# [Material provided]
================================

-- ==== Sys2Proof/Decode.lean ====
section
/-! DEFINITION. The instruction that a base word spells by the encoding tables of the manual (R59, R60,
R71, R154, R207, R248, Major 0x30, Major 0x31), as the command that issues it; and the command that a
word spells by the bits of opcode_table.json, which gives bits for none of its rows. -/

namespace Sys2Proof

/-- `n` bits of a base word from bit `lo` up. -/
def wordBits (w : BitVec 32) (lo n : Nat) : BitVec n := w.extractLsb' lo n

/-! ### Formats (Base word formats) -/

def regForm (w : BitVec 32) : RegForm :=
  { d := wordBits w 21 5, a := wordBits w 16 5, b := wordBits w 11 5, w32 := w.getLsbD 10
    rsv := wordBits w 4 6 }
def immForm (w : BitVec 32) : ImmForm :=
  { d := wordBits w 21 5, a := wordBits w 16 5, imm := wordBits w 0 16 }
def shiftForm (w : BitVec 32) : ShiftForm :=
  .imm (wordBits w 21 5) (wordBits w 16 5) (wordBits w 6 2) (wordBits w 0 6)
def bitForm (w : BitVec 32) : BitForm :=
  { d := wordBits w 21 5, a := wordBits w 16 5, b := wordBits w 11 5, rsv := wordBits w 3 5
    refl := w.getLsbD 2, n := wordBits w 0 2 }
def memForm (w : BitVec 32) : MemForm :=
  { d := wordBits w 21 5, a := wordBits w 16 5, kind := wordBits w 13 3, off := wordBits w 0 13 }
def brForm (w : BitVec 32) : BrForm :=
  { a := wordBits w 21 5, b := wordBits w 16 5, off := wordBits w 0 16 }
def jmpForm (w : BitVec 32) : JmpForm := { off := wordBits w 0 26 }
def jrForm (w : BitVec 32) : JrForm :=
  { d := wordBits w 21 5, a := wordBits w 16 5, b := wordBits w 11 5, rsv := wordBits w 2 9 }
def fpForm (f64 : Bool) (w : BitVec 32) : FpForm :=
  { f64 := f64, d := wordBits w 21 5, a := wordBits w 16 5, b := wordBits w 11 5
    rsv := wordBits w 4 7 }
def fmaForm (w : BitVec 32) : FmaForm :=
  { fmt := wordBits w 4 2, rsv := wordBits w 2 2, d := wordBits w 21 5, a := wordBits w 16 5
    b := wordBits w 11 5, c := wordBits w 6 5 }
def cvtForm (w : BitVec 32) : CvtForm :=
  { d := wordBits w 21 5, a := wordBits w 16 5, b := wordBits w 11 5, rsv := wordBits w 8 3
    src := wordBits w 4 4, dst := wordBits w 0 4 }
def ctlForm (w : BitVec 32) : CtlForm :=
  { d := wordBits w 21 5, a := wordBits w 16 5, crn := wordBits w 0 12 }
def cwrForm (w : BitVec 32) : CwrForm := { d := wordBits w 21 5, a := wordBits w 16 5 }
def custWord (w : BitVec 32) : CustForm :=
  { d := wordBits w 21 5, a := wordBits w 16 5, b := wordBits w 11 5, c := wordBits w 6 5
    rsv := wordBits w 4 2, slot := wordBits w 0 4 }
def vClassForm (w : BitVec 32) : VClassForm :=
  { vd := wordBits w 21 5, va := wordBits w 16 5, vb := wordBits w 11 5, msk := w.getLsbD 10
    mreg := wordBits w 7 3, cls := wordBits w 4 3 }
def vBitForm (w : BitVec 32) : VBitForm :=
  { vd := wordBits w 21 5, va := wordBits w 16 5, vb := wordBits w 11 5, msk := w.getLsbD 10
    mreg := wordBits w 7 3, refl := w.getLsbD 2, n := wordBits w 0 2 }
def vMaskForm (w : BitVec 32) : VMaskForm :=
  { vd := wordBits w 21 5, va := wordBits w 16 5, vb := wordBits w 11 5, msk := w.getLsbD 10
    mreg := wordBits w 7 3 }
def vFmtForm (w : BitVec 32) : VFmtForm :=
  { vd := wordBits w 21 5, va := wordBits w 16 5, vb := wordBits w 11 5, msk := w.getLsbD 10
    mreg := wordBits w 7 3, fmt := wordBits w 0 4 }
def tileOwnForm (w : BitVec 32) : TileOwnForm :=
  { d := wordBits w 21 5, a := wordBits w 16 5, b := wordBits w 11 5, tile := wordBits w 5 3
    flag := w.getLsbD 4, fmt := wordBits w 0 4 }
def tileMemForm (w : BitVec 32) : TileMemForm :=
  { d := wordBits w 21 5, a := wordBits w 16 5, b := wordBits w 11 5, c := wordBits w 6 5 }
def arrOwnForm (w : BitVec 32) : ArrOwnForm :=
  { d := wordBits w 21 5, a := wordBits w 16 5, b := wordBits w 11 5, tile := wordBits w 5 3
    flag := w.getLsbD 4, dbit := w.getLsbD 3, rsv := wordBits w 0 3 }
def passWord (w : BitVec 32) : PassForm :=
  { d := wordBits w 21 5, a := wordBits w 16 5, b := wordBits w 11 5, c := wordBits w 6 5
    src := w.getLsbD 5, ax := w.getLsbD 4, op := wordBits w 1 3, sw := w.getLsbD 0 }
def drainWord (w : BitVec 32) : DrainForm :=
  { d := wordBits w 21 5, a := wordBits w 16 5, b := wordBits w 11 5, c := wordBits w 6 5
    dst := w.getLsbD 5, clr := w.getLsbD 4, rsv := wordBits w 0 4 }
def syncForm (w : BitVec 32) : SyncForm :=
  { d := wordBits w 21 5, a := wordBits w 16 5, b := wordBits w 11 5, rsv := wordBits w 0 8 }
/-- A fence: FN[2:0] chooses the row. -/
def fenceForm (w : BitVec 32) : SyncForm :=
  { syncForm w with rsv := (wordBits w 3 5).zeroExtend 8 }

/-! ### Majors -/

/-- Major 0x01. -/
def decodeInt (i : Iss) (w : BitVec 32) : Option Instr :=
  let f := regForm w
  match (wordBits w 0 4).toNat with
  | 0x0 => some (.add i (.reg f))
  | 0x1 => some (.sub i f)
  | 0x2 => some (.and i (.reg f))
  | 0x3 => some (.or i (.reg f))
  | 0x4 => some (.xor i (.reg f))
  | 0x5 => some (.sll i (.reg f))
  | 0x6 => some (.srl i (.reg f))
  | 0x7 => some (.sra i (.reg f))
  | 0x8 => some (.rotl i (.reg f))
  | 0x9 => some (.slt i (.reg f))
  | 0xA => some (.sltu i f)
  | 0xB => some (.min i f)
  | 0xC => some (.max i f)
  | 0xD => some (.minu i f)
  | 0xE => some (.maxu i f)
  | _ => none

/-- Major 0x0B. -/
def decodeMul (i : Iss) (w : BitVec 32) : Option Instr :=
  let f := regForm w
  match (wordBits w 0 4).toNat with
  | 0x0 => some (.mul i f)
  | 0x1 => some (.mulh i f)
  | 0x2 => some (.mulhu i f)
  | 0x4 => some (.div i f)
  | 0x5 => some (.divu i f)
  | 0x6 => some (.rem i f)
  | 0x7 => some (.remu i f)
  | _ => none

/-- Major 0x0F. -/
def decodeAmo (i : Iss) (w : BitVec 32) : Option Instr :=
  let f := regForm w
  match (wordBits w 0 4).toNat with
  | 0x0 => some (.amoAdd i f)
  | 0x1 => some (.amoSwap i f)
  | 0x2 => some (.amoCas i f)
  | 0x3 => some (.amoMin i f)
  | 0x4 => some (.amoMax i f)
  | 0x5 => some (.amoMinu i f)
  | 0x6 => some (.amoMaxu i f)
  | _ => none

/-- Major 0x06. -/
def decodeShift (i : Iss) (w : BitVec 32) : Option Instr :=
  let f := shiftForm w
  match (wordBits w 8 8).toNat with
  | 0x0 => some (.sll i f)
  | 0x1 => some (.srl i f)
  | 0x2 => some (.sra i f)
  | 0x3 => some (.rotl i f)
  | _ => none

/-- Major 0x0C. -/
def decodeBit (i : Iss) (w : BitVec 32) : Option Instr :=
  let f := bitForm w
  match (wordBits w 8 3).toNat with
  | 0 => some (.clz i f)
  | 1 => some (.ctz i f)
  | 2 => some (.popc i f)
  | 3 => some (.par i f)
  | 4 => some (.brev i f)
  | 5 => some (.crcS i f)
  | _ => none

/-- Major 0x18. -/
def decodeJr (i : Iss) (w : BitVec 32) : Option Instr :=
  let f := jrForm w
  match (wordBits w 0 2).toNat with
  | 0 => some (.jr i f)
  | 1 => some (.callr i f)
  | 2 => some (.ret i f)
  | _ => none

/-- Majors 0x19 and 0x1A. -/
def decodeFp (f64 : Bool) (i : Iss) (w : BitVec 32) : Option Instr :=
  let f := fpForm f64 w
  match (wordBits w 0 4).toNat with
  | 0x0 => some (.fpAdd i f)
  | 0x1 => some (.fpSub i f)
  | 0x2 => some (.fpMul i f)
  | 0x3 => some (.fpDiv i f)
  | 0x4 => some (.fpSqrt i f)
  | 0x5 => some (.fpMin i f)
  | 0x6 => some (.fpMax i f)
  | 0x7 => some (.fpCmpEq i f)
  | 0x8 => some (.fpCmpLt i f)
  | 0x9 => some (.fpCmpLe i f)
  | 0xA => some (.fpSgnj i f)
  | 0xB => some (.fpSgnjn i f)
  | 0xC => some (.fpSgnjx i f)
  | _ => none

/-- Major 0x1B. -/
def decodeFma (i : Iss) (w : BitVec 32) : Option Instr :=
  let f := fmaForm w
  match (wordBits w 0 2).toNat with
  | 0 => some (.fma i f)
  | 1 => some (.fms i f)
  | 2 => some (.fnma i f)
  | _ => some (.fnms i f)

/-- Major 0x32; a c.wr of a register with a row of its own is that row. -/
def decodeCtl (i : Iss) (w : BitVec 32) : Option Instr :=
  let f := ctlForm w
  match (wordBits w 12 4).toNat with
  | 0x0 => some (.cRd i f)
  | 0x1 =>
    some (match f.crn.toNat with
      | 0x010 => .fflagsWrite i (cwrForm w)
      | 0x011 => .frmWrite i (cwrForm w)
      | 0x018 => .vlWrite i (cwrForm w)
      | 0x029 => .tcfgWrite i (cwrForm w)
      | 0x040 => .pfctlWrite i (cwrForm w)
      | _ => .cWr i f)
  | 0x2 => some (.cGate i f)
  | 0x3 => some (.cRet i f)
  | 0x4 => some (.cIsync i f)
  | 0x5 => some (.cBrk i f)
  | 0x6 => some (.cNop i f)
  | 0xC => some (.cPf i f)
  | _ => none

/-- Major 0x20. -/
def decodeVInt (i : Iss) (w : BitVec 32) : Instr :=
  let f := vClassForm w
  match (wordBits w 0 4).toNat with
  | 0x0 => .vAdd i f
  | 0x1 => .vSub i f
  | 0x2 => .vAnd i f
  | 0x3 => .vOr i f
  | 0x4 => .vXor i f
  | 0x5 => .vSll i f
  | 0x6 => .vSrl i f
  | 0x7 => .vSra i f
  | 0x8 => .vMin i f
  | 0x9 => .vMax i f
  | 0xA => .vMinu i f
  | 0xB => .vMaxu i f
  | 0xC => .vCmpEq i f
  | 0xD => .vCmpNe i f
  | 0xE => .vCmpLt i f
  | _ => .vCmpLtu i f

/-- Major 0x21. -/
def decodeVBit (i : Iss) (w : BitVec 32) : Option Instr :=
  match (wordBits w 4 3).toNat with
  | 0 =>
    some (match (wordBits w 2 2).toNat with
      | 2 => .vPar i (vBitForm w)
      | 3 => .vBrev i (vBitForm w)
      | _ => .vCrcS i (vBitForm w))
  | 1 =>
    let f := vMaskForm w
    match (wordBits w 0 4).toNat with
    | 0 => some (.mAnd i f)
    | 1 => some (.mOr i f)
    | 2 => some (.mNot i f)
    | 3 => some (.mPop i f)
    | 4 => some (.mFirst i f)
    | _ => none
  | _ => none

/-- Major 0x22. -/
def decodeVFloat (i : Iss) (w : BitVec 32) : Option Instr :=
  let f := vClassForm w
  match (wordBits w 0 4).toNat with
  | 0x0 => some (.vFma i f)
  | 0x1 => some (.vFms i f)
  | 0x2 => some (.vFnma i f)
  | 0x3 => some (.vFnms i f)
  | 0x4 => some (.vMul i f)
  | 0x5 => some (.vAddF i f)
  | 0x6 => some (.vSubF i f)
  | 0x7 => some (.vMaxF i f)
  | 0x8 => some (.vMinF i f)
  | 0x9 => some (.vCmpEqF i f)
  | 0xA => some (.vCmpLtF i f)
  | 0xB => some (.vCmpLeF i f)
  | _ => none

/-- Majors 0x23 to 0x26. -/
def decodeVFmt (i : Iss) (w : BitVec 32) : Option Instr :=
  let f := vFmtForm w
  match (wordBits w 26 6).toNat, (wordBits w 4 3).toNat with
  | 0x23, 0 => some (.vCvt i f)
  | 0x23, 1 => some (.vWmul i f)
  | 0x23, 2 => some (.vDot4 i f)
  | 0x23, 3 => some (.vDot2 i f)
  | 0x23, 4 => some (.vRng i f)
  | 0x23, 5 => some (.vExpStep i f)
  | 0x23, 6 => some (.vRcpStep i f)
  | 0x24, 0 => some (.vPerm i f)
  | 0x24, 1 => some (.vSlideUp i f)
  | 0x24, 2 => some (.vSlideDn i f)
  | 0x24, 3 => some (.vBcast i f)
  | 0x24, 4 => some (.vRed i f)
  | 0x25, 0 => some (.vSortKey i f)
  | 0x25, 1 => some (.vSortIdx i f)
  | 0x25, 2 => some (.vMerge i f)
  | 0x25, 3 => some (.vIsect i f)
  | 0x25, 4 => some (.vUniq i f)
  | 0x25, 5 => some (.vTopk i f)
  | 0x26, 0 => some (.vLd i f)
  | 0x26, 1 => some (.vSt i f)
  | 0x26, 2 => some (.vLds i f)
  | 0x26, 3 => some (.vSts i f)
  | 0x26, 4 => some (.vLdx i f)
  | 0x26, 5 => some (.vStx i f)
  | 0x26, 6 => some (.vLdd i f)
  | 0x26, 7 => some (.vStd i f)
  | _, _ => none

/-- Majors 0x28 and 0x29. -/
def decodeTile (i : Iss) (w : BitVec 32) : Option Instr :=
  if wordBits w 26 6 = 0x28 then
    let f := tileOwnForm w
    match (wordBits w 8 3).toNat with
    | 0 => some (.tClaim i f)
    | 1 => some (.tFree i f)
    | 2 => some (.tZero i f)
    | _ => none
  else
    let f := tileMemForm w
    match (wordBits w 0 6).toNat with
    | 0 => some (.tLd i f)
    | 1 => some (.tSt i f)
    | 2 => some (.tLdt i f)
    | 3 => some (.tLdDesc i f)
    | 4 => some (.tStDesc i f)
    | 5 => some (.tLdtDesc i f)
    | _ => none

/-- Major 0x2C. -/
def decodeArray (i : Iss) (w : BitVec 32) : Option Instr :=
  let f := arrOwnForm w
  match (wordBits w 8 3).toNat with
  | 0 => some (.aClaim i f)
  | 1 => some (.aFree i f)
  | 2 => some (.aSwap i f)
  | 3 => some (.aLdw i f)
  | _ => none

/-- Majors 0x30 and 0x31. -/
def decodeSync (i : Iss) (w : BitVec 32) : Option Instr :=
  let f := syncForm w
  match (wordBits w 26 6).toNat, (wordBits w 8 3).toNat with
  | 0x30, 0 => some (.sSig i f)
  | 0x30, 1 => some (.sWait i f)
  | 0x30, 2 => some (.sTake i f)
  | 0x30, 3 => some (.sSet i f)
  | 0x30, 4 => some (.sDump i f)
  | 0x30, 5 =>
    (match (wordBits w 0 3).toNat with
     | 0 => some (.fLd i (fenceForm w))
     | 1 => some (.fSt i (fenceForm w))
     | 2 => some (.fAll i (fenceForm w))
     | 3 => some (.fDev i (fenceForm w))
     | 4 => some (.fSys i (fenceForm w))
     | _ => none)
  | 0x31, 0 => some (.dPost i f)
  | 0x31, 1 => some (.dQuery i f)
  | _, _ => none

/-- The instruction that a base word spells; none where its major is reserved, where the major does not
define its function code, and for a prefix. Reserved fields are read as they stand. -/
def decodeWord (i : Iss) (w : BitVec 32) : Option Instr :=
  let m := immForm w
  match (wordBits w 26 6).toNat with
  | 0x01 => decodeInt i w
  | 0x02 => some (.add i (.imm false m.d m.a m.imm))
  | 0x03 => some (.and i (.imm m.d m.a m.imm))
  | 0x04 => some (.or i (.imm m.d m.a m.imm))
  | 0x05 => some (.xor i (.imm m.d m.a m.imm))
  | 0x06 => decodeShift i w
  | 0x07 => some (.li i m)
  | 0x08 => some (.lui i m)
  | 0x09 => some (.slt i (.imm m.d m.a m.imm))
  | 0x0A => some (.add i (.imm true m.d m.a m.imm))
  | 0x0B => decodeMul i w
  | 0x0C => decodeBit i w
  | 0x0D => some (.ld i (memForm w))
  | 0x0E => some (.st i (memForm w))
  | 0x0F => decodeAmo i w
  | 0x10 => some (.beq i (brForm w))
  | 0x11 => some (.bne i (brForm w))
  | 0x12 => some (.blt i (brForm w))
  | 0x13 => some (.bge i (brForm w))
  | 0x14 => some (.bltu i (brForm w))
  | 0x15 => some (.bgeu i (brForm w))
  | 0x16 => some (.j i (jmpForm w))
  | 0x17 => some (.call i (jmpForm w))
  | 0x18 => decodeJr i w
  | 0x19 => decodeFp false i w
  | 0x1A => decodeFp true i w
  | 0x1B => decodeFma i w
  | 0x1C => some (if wordBits w 0 4 = 0xF then .fclass i (cvtForm w) else .cvt i (cvtForm w))
  | 0x20 => some (decodeVInt i w)
  | 0x21 => decodeVBit i w
  | 0x22 => decodeVFloat i w
  | 0x23 => decodeVFmt i w
  | 0x24 => decodeVFmt i w
  | 0x25 => decodeVFmt i w
  | 0x26 => decodeVFmt i w
  | 0x28 => decodeTile i w
  | 0x29 => decodeTile i w
  | 0x2C => decodeArray i w
  | 0x2D => some (.aPass i (passWord w))
  | 0x2E => some (.aDrain i (drainWord w))
  | 0x30 => decodeSync i w
  | 0x31 => decodeSync i w
  | 0x32 => decodeCtl i w
  | 0x38 => some (.cust i (custWord w))
  | _ => none

/-- The prefix that a word spells. -/
def decodePfx (w : BitVec 32) (l1 l2 : BitVec 32) : Option Pfx :=
  if wordBits w 26 6 ≠ 0x3F then none else
  some { lit := match (wordBits w 24 2).toNat with
           | 0 => .none
           | 1 => .one l1
           | 2 => .two l1 l2
           | _ => .bad
         x1 := wordBits w 19 5, x2 := wordBits w 14 5, x3 := wordBits w 9 5, xf := wordBits w 0 9 }

/-- The issue of a short instruction by thread 0 of core 0 of quadrant 0. -/
def firstIssue : Iss :=
  { thr := { quad := 0, core := 0, thr := 0 }, long := none, ue := none, busy := 0, code := none }

/-- The command that a word of a row's bits spells. No row of opcode_table.json gives bits; a word of 32
bits is a base word, and spells the issue of its instruction by the device's first thread. -/
def decodeTableWord (nbits w : Nat) : Option Instr :=
  if nbits = 32 then decodeWord firstIssue (BitVec.ofNat 32 w) else none

end Sys2Proof
end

================================

# [What to do]
In the entries above, find the line with "some (.mOr i f)" and the line with "(.vMul i f)", then restate word for word both of them and every line between, with nothing more.

# [Task output]
    | 1 => some (.mOr i f)
    | 2 => some (.mNot i f)
    | 3 => some (.mPop i f)
    | 4 => some (.mFirst i f)
    | _ => none
  | _ => none

/-- Major 0x22. -/
def decodeVFloat (i : Iss) (w : BitVec 32) : Option Instr :=
  let f := vClassForm w
  match (wordBits w 0 4).toNat with
  | 0x0 => some (.vFma i f)
  | 0x1 => some (.vFms i f)
  | 0x2 => some (.vFnma i f)
  | 0x3 => some (.vFnms i f)
  | 0x4 => some (.vMul i f)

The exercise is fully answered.